大丈夫、手を噛んだって事は、身を守る本能はちゃんと働いてる。大丈夫。
何やら、噛んだ猫の方が困惑した顔をしているのを見て、少し痛みが和らいだ。噛まれた親指はそのままに、残りの指でそっと猫の顔に触れた。
「落ち着いて? キミを助けたいだけなんだ」
果たして言葉が通じるのかは不明だが、敵意がないことが伝わればいい。
「・・・・・・・・」
猫はこちらを見上げながら、そっと口を離し、手を舐めてくれた。これは『ごめんなさい』と受け取っても?
「こんな傷大したことないよ。ありがとう」
なんだか某ジ○リ映画みたいな展開になってしまった。とりあえず、この猫が優しいコだというのは分かった。
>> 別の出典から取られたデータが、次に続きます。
-- ==== Sys2Proof/Machine/Kennel.lean ====
section
/-! DEFINITION. The kennel at the home hub: timers, waiters, the operations of R78, expiries, RESET_NOTE and ABORT. -/

namespace Sys2Proof.Machine

open Sys2Proof

/-! ### Timers of a hub (R94-R96) -/

/-- The timer on a comparator. -/
def Hub.cmpAt (h : Hub) (i : Nat) : Option Timer := tget none h.cmp i
def Hub.setCmp (h : Hub) (i : Nat) (t : Option Timer) : Hub := { h with cmp := tset none h.cmp i t }

/-- The comparators that serve barrier timeouts and kennel timers (R94). -/
def cmpRange : List Nat := (List.range 54).map (10 + ·)

/-- A free comparator of 10-63: which one is not stated, the model takes the lowest (assumption 77, DESIGN CHOICE). -/
def Hub.freeCmp (h : Hub) : Option Nat := cmpRange.find? (fun i => (h.cmpAt i).isNone)

/-- The function's quota of scan-list entries at each hub (R327, R329). -/
def Fn.qscanEff (x : Fn) : Nat := Nat.min x.qscan 1984
def Fn.qwaitEff (x : Fn) : Nat := Nat.min x.qwait 8192

/-- Room on the kennel share of the scan list for a timer of function f (R95, R96). -/
def State.scanRoom (s : State) (h f : Nat) : Bool :=
  decide ((s.hubAt h).scan.length < 1984) &&
  decide (((s.hubAt h).scan.filter (fun t => t.func.val == f)).length < (s.fnAt f).qscanEff)

/-- Whether a kennel timer of function f can be had at hub h (R96). -/
def State.timerRoom (s : State) (h f : Nat) : Bool := (s.hubAt h).freeCmp.isSome || s.scanRoom h f

/-- Arming a kennel timer: a free comparator, otherwise the scan list (R94). -/
def State.armKen (s : State) (h : Nat) (t : Timer) : State × TimerLoc :=
  match (s.hubAt h).freeCmp with
  | some i => (s.updHub h (fun x => x.setCmp i (some t)), .comparator i)
  | none => (s.updHub h (fun x => { x with scan := x.scan ++ [t] }), .scan)

/-- Releasing a timer (R94: a freed comparator is not refilled). -/
def State.disarm (s : State) (h : Nat) (loc : TimerLoc) (u : TimerOf) : State :=
  match loc with
  | .none => s
  | .comparator i => s.updHub h (fun x => x.setCmp i none)
  | .scan => s.updHub h (fun x =>
      { x with scan := x.scan.eraseP (fun t => t.use == u), scanBar := x.scanBar.eraseP (fun t => t.use == u) })

/-! ### Waiters -/

/-- The kennel indices of listed entries homed at a hub. -/
def State.hubKeys (s : State) (h : Nat) : List Nat := (tkeys s.ken).filter (fun k => homeHub k == h)

/-- The waiter records in use at a hub (R75). -/
def State.poolUsed (s : State) (h : Nat) : List Nat := (s.hubKeys h).flatMap (fun k => (s.kenAt k).queue.map (·.idx))

/-- The waiter records of function f at a hub (R75). -/
def State.poolOf (s : State) (h f : Nat) : Nat :=
  (((s.hubKeys h).filter (fun k => (s.kenAt k).func.val == f)).map (fun k => (s.kenAt k).queue.length)).sum

/-- Room for one more waiter record (R8, R96). -/
def State.waitRoom (s : State) (h f : Nat) : Bool :=
  decide ((s.poolUsed h).length < 8192) && decide (s.poolOf h f < (s.fnAt f).qwaitEff)

/-- AUX of a reply: COUNT for semaphore and token operations, WAITERS for lock and read operations (R78). -/
def auxOf (op : KOp) (e : KEntry) : BitVec 32 :=
  match op with
  | .semWait | .semSignal | .semSet | .tokTake | .tokReturn | .tokSet => e.count
  | .semRead | .tokRead | .lockAcq | .lockRel | .lockConfirm | .lockCancel | .lockRenew | .lockRead =>
    BitVec.ofNat 32 e.queue.length
  | _ => 0

/-- The reply to a request, without its effect (R78). `src`: the unit that answers. -/
def replyTo (src : Nat) (op : KOp) (q : KMsg) (st : Status) (flag : Bool) (grant : BitVec 16) (aux : BitVec 32)
    (res : BitVec 64) : KRsp :=
  { dfr := false, src := BitVec.ofNat 14 src, op := op, status := st, flag := flag, grant := grant, aux := aux, result := res,
    master := q.master, tag := q.tag }

/-- A request that ends without an effect on its entry: FENCED, GONE, SPAN_LOST. FLAG, GRANT and RESULT are 0, and so is AUX,
which R78 does not state for an answer that no entry gives (assumption 75, DESIGN CHOICE). -/
def State.refuseKen (s : State) (src : Nat) (op : KOp) (q : KMsg) (st : Status) : State :=
  s.send (.kenRsp (Master.epoch q.master) (replyTo src op q st false 0 0 0))

/-- An immediate answer of the home hub, carried by KEN_RSP with the epoch of its master (R47, R78). -/
def State.kenAnswer (s : State) (op : KOp) (q : KMsg) (st : Status) (flag : Bool) (grant : BitVec 16) (aux : BitVec 32)
    (res : BitVec 64) : State :=
  s.send (.kenRsp (Master.epoch q.master)
    (replyTo (hubAddr (homeHub (kennelIndex q.args.cls.toNat q.args.index.toNat))) op q st flag grant aux res))

/-- The answer to an operation whose outcome is unpredictable (R76, R84): any status, as R9 confines it, and no effect on
the entry (assumption 12, DESIGN CHOICE). -/
def State.anyAnswer (s : State) (op : KOp) (q : KMsg) : State := s.drawn.kenAnswer op q s.anyStatus false 0 0 0

/-- The cause a deferred end of an operation sets (R91, R92). -/
def causeOf : KOp → Cause
  | .semWait | .tokTake => .sem
  | _ => .lock

/-- The end of a queued request: a WHISTLE to a core of this wafer, a KEN_RSP to the root for a function or for a master
of another wafer (R91, R367). A WHISTLE has no AUX; its CAUSE follows the operation, under an ABORT too, where the
specification does not state it (assumption 76, DESIGN CHOICE). -/
def State.sendEnd (s : State) (k : Nat) (w : Waiter) (st : Status) (grant : BitVec 16) (aux : BitVec 32) : State :=
  let r : KRsp := { dfr := true, src := BitVec.ofNat 14 (hubAddr (homeHub k)), op := w.op, status := st, flag := false,
                    grant := grant, aux := aux, result := 0, master := w.master, tag := w.tag }
  if Master.isFn w.master || Master.wafer w.master != s.span.wid.toNat then s.send (.kenRsp (Master.epoch w.master) r)
  else s.send (.whistle (Master.core w.master) (Master.epoch w.master) (causeOf w.op) { r with aux := 0 })

/-- Removing a waiter record and its timer, with no result. -/
def State.dropWaiter (s : State) (k : Nat) (w : Waiter) : State :=
  (s.disarm (homeHub k) w.timer (.wait k w.master w.tag)).updKen k (fun e => { e with queue := e.queue.erase w })

/-- Ending a queued request. -/
def State.endWaiter (s : State) (k : Nat) (w : Waiter) (st : Status) (grant : BitVec 16) : State :=
  let s := s.dropWaiter k w
  s.sendEnd k w st grant (auxOf w.op (s.kenAt k))

/-- Whether a waiter's deadline has passed (R90). -/
def State.waitOver (s : State) (w : Waiter) : Bool :=
  match w.deadline with
  | some d => passed s.units d
  | none => false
それにしても、近くで見たら結構小さな傷がいっぱい……。目立つのは、左前足の付け根と、右後ろ足。毛が赤黒く染まってる。
「……よし」
多分イヤだろうけど、仕方ない、我慢して貰おう。
不思議そうにこちらを見ている猫を横目に、鞄を漁る。そしてズルズルとタオルを引っ張り出した。洗ったばかりだし、今日は使ってないから、割と清潔……だと思う……。タオルで猫をそっとくるんで、抱えた。暴れられたりして、余計な傷を作りたくなかったものだから。これならないよりマシだろうか。
所詮は自己満足なのだろうが、まあよしとしよう。
猫が意外にも大人しくしてくれている内に、と動物病院までの地図を記憶から探った。この時間でもまだやってるかなぁ? そんな言葉を猫に掛けながら、自宅へ向けていた行き先を変更した。